Below are instructions on how to collect a specified set of data and what to do with it. Your goal is to produce a report in MS Word discussing the data and submit this along with a single MS Excel workbook showing your workings. A suggested target range for the word count of the report is 700-1000 words.

I have prepared and attached an example Excel workbook which I will refer to below. Note: my Excel workbook is not a model answer. You may choose to use different visualisations and do not necessarily need all the computed statisitcs and charts I have included. It really depends on the features of the data you have, so you need to use your own judgement as to how to best present and describe the data. Besides, the primary output for this assignment is the report itself, not the workbook.

**Data collection**

Collect quantitative data on two variables from the Sustainable Development Report 2021 website.

· Go to

__https://dashboards.sdgindex.org/__

and browse around the site to become familiar with its purpose and the information publicly available there.

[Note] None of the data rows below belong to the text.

/-- A picture row of the newest complete buffer of a store (HOLD). -/
def State.heldPixel (s : State) (pl x y : Nat) : Option Rgb :=
  match s.store pl with
  | some k => match k.newest with
    | some b => some (((k.bufs.getD b {}).img.getD y []).getD x {})
    | none => none
  | none => none

/-- What a source contributes at a pixel: premultiplied components and alpha, or nothing. -/
def State.sourcePixel (s : State) (c p src x y : Nat) (pics : Nat → Option (Nat × Nat)) (offAt : SMap Nat) (lost : Nat) : Option (Rgb × Nat) :=
  match s.sourceRect c p src pics with
  | none => none
  | some (x0, y0, w, h) =>
    if x < x0 ∨ x0 + w ≤ x ∨ y < y0 ∨ y0 + h ≤ y then none
    else
      let isOff := match SMap.find src offAt with
        | some o => decide (o ≤ y * 65536 + x)
        | none => false
      if src < 8 then
        if isOff then none
        else
          let fl := s.cvp c P.LY_FLAGS src
          let f := if s.cvp c P.LY_SOURCE src = 0 then s.cvp c P.LY_FORMAT src else 6
          let row := SMap.get (fun _ => []) (s.canvas c).fetched (src * 65536 + y)
          let px := layerPixel f (fl.testBit 1) row (x - x0)
          let dec := fun (k : Nat) => decodeEntry (s.cvp c P.LY_XFER src) (s.cvp c P.LY_WHITE src) (s.cvp c P.OC_WHITE_NITS 0) k
          some (applyOpacity (fl.testBit 0) (s.cvp c P.LY_OPACITY src) ⟨dec px.1.1, dec px.1.2.1, dec px.1.2.2⟩ px.2)
      else
        let i := src - 8
        let pl := s.cvp c P.LI_PIPELINE i
        let op := s.cvp c P.LI_OPACITY i
        let shown : Option Rgb :=
          if s.cvp c P.LI_MODE i = 1 then (s.throughFrame c i).map fun f => s.pipeOutput pl f (x - x0) (y - y0)
          else match SMap.get (fun _ => 0) (s.canvas c).selected i with
            | 0 => none
            | b + 1 => (s.store pl).map fun k => (((k.bufs.getD b {}).img.getD (y - y0) []).getD (x - x0) {})
        let black := applyOpacity false op {} 0x10000
        if isOff || lost.testBit i || shown.isNone then
          match s.cvp c P.LI_LOSS i with
          | 0 => none
          | 1 => some black
          | _ =>
            if isOff && s.cvp c P.LI_MODE i == 2 then some black
            else match s.heldPixel pl (x - x0) (y - y0) with
              | some v => some (applyOpacity false op v 0x10000)
              | none => some black
        else shown.map fun v => applyOpacity false op v 0x10000

/-- The composed pixel (R199). -/
def State.composePixel (s : State) (c p x y : Nat) (pics : Nat → Option (Nat × Nat)) (offAt : SMap Nat) (lost : Nat) : Rgb :=
  (List.range 16).foldl (init := Rgb.of fun k => s.cvp c P.CV_BACKGROUND k) fun d i =>
    let src := s.cvp c P.CV_ZORDER i
    if 16 ≤ src then d
    else match s.sourcePixel c p src x y pics offAt lost with
      | none => d
      | some (v, a) => blendOver (if src < 8 then s.cvp c P.LY_BLEND src else s.cvp c P.LI_BLEND (src - 8)) d v a

/-- The first pixel of line `y` that a source must supply and that its buffer lacks (R200, R285). -/
def State.missingPixel (s : State) (c p src y : Nat) (late : List (Nat × Nat)) (pics : Nat → Option (Nat × Nat)) (lost : Nat) : Option Nat :=
  match s.sourceRect c p src pics with
  | none => none
  | some (x0, y0, w, h) =>
    if y < y0 ∨ y0 + h ≤ y ∨ (SMap.find src (s.canvas c).offAt).isSome ∨ (8 ≤ src ∧ lost.testBit (src - 8)) then none
    else
      let x1 := min (x0 + w) (s.cvp c P.CV_WIDTH 0)
      let op := (late.filter fun e => e.1 == src && decide (x0 ≤ e.2 ∧ e.2 < x1)).map Prod.snd
      let own : List Nat :=
        if src < 8 then
          let f := if s.cvp c P.LY_SOURCE src = 0 then s.cvp c P.LY_FORMAT src else 6
          match SMap.find (src * 65536 + y) (s.canvas c).fetched with
          | none => [x0]
          | some row => if row.length < layerBpp f * (x1 - x0) then [x0 + row.length / layerBpp f] else []
        else if s.cvp c P.LI_MODE (src - 8) = 2 then
          match SMap.find (src * 65536 + y) (s.canvas c).fetched with
          | none => [x0]
          | some row => if row.length < x1 - x0 then [x0 + row.length] else []
        else match s.throughFrame c (src - 8) with
          | some f =>
            if f.complete || decide (s.linesNeeded (s.cvp c P.LI_PIPELINE (src - 8)) f (y - y0) ≤ f.lines.length) then [] else [x0]
          | none => []
      match op ++ own with
      | [] => none
      | a :: r => if x1 ≤ x0 then none else some (r.foldl min a)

· Go to the “Downloads” page and click on “Database EXCEL” to download the database of indicators used to assess countries’ progress towards the UN Sustainable Development Goals. You will be taking data from the **“SDR2021 Data” sheet** in the workbook. Starting from **column AR** of that sheet, there are columns of cross-country data for the SDG indicators, one row for each country. Note that from **row 195** the data are for regional blocs so these should be __excluded__ from the data you take.

· You have been assigned __two__ variables according to the last digit of your Student ID number. You can find the variables assigned to you in the attached file “Assigned variables.xlsx”. For example, my student ID number (a long long time ago in a galaxy not so far away) ended with 2 so I would be using variables “Poverty headcount ratio at $1.90/day (%)” and “Cereal yield (tonnes per hectare of harvested land)”. I have chosen pairs of variables that may potentially have a statistical relationship. If you wish you are welcome to switch one of the variables with another one from the database that you are interested in investigating and you think is related to the variable you retain.

· **P.S: My student number ends with 7. Therefore, my topics are **

7 |
Corruption Perception Index (worst 0-100 best) |
16 |

Population with access to clean fuels and technology for cooking (%) |
7 |

· **Please refer to Variable Assigned excel sheet for more information.**

· Look up your variables in the Data Explorer on the website or in the report from page 75 (some newer variables are not included on the website yet, it seems). The main thing you want to understand is what a given value of each of your variables means. E.g. I found that the “Poverty headcount ratio at $1.90/day (%)” is the estimated percentage of the population that is living under the poverty threshold of US$1.90 a day.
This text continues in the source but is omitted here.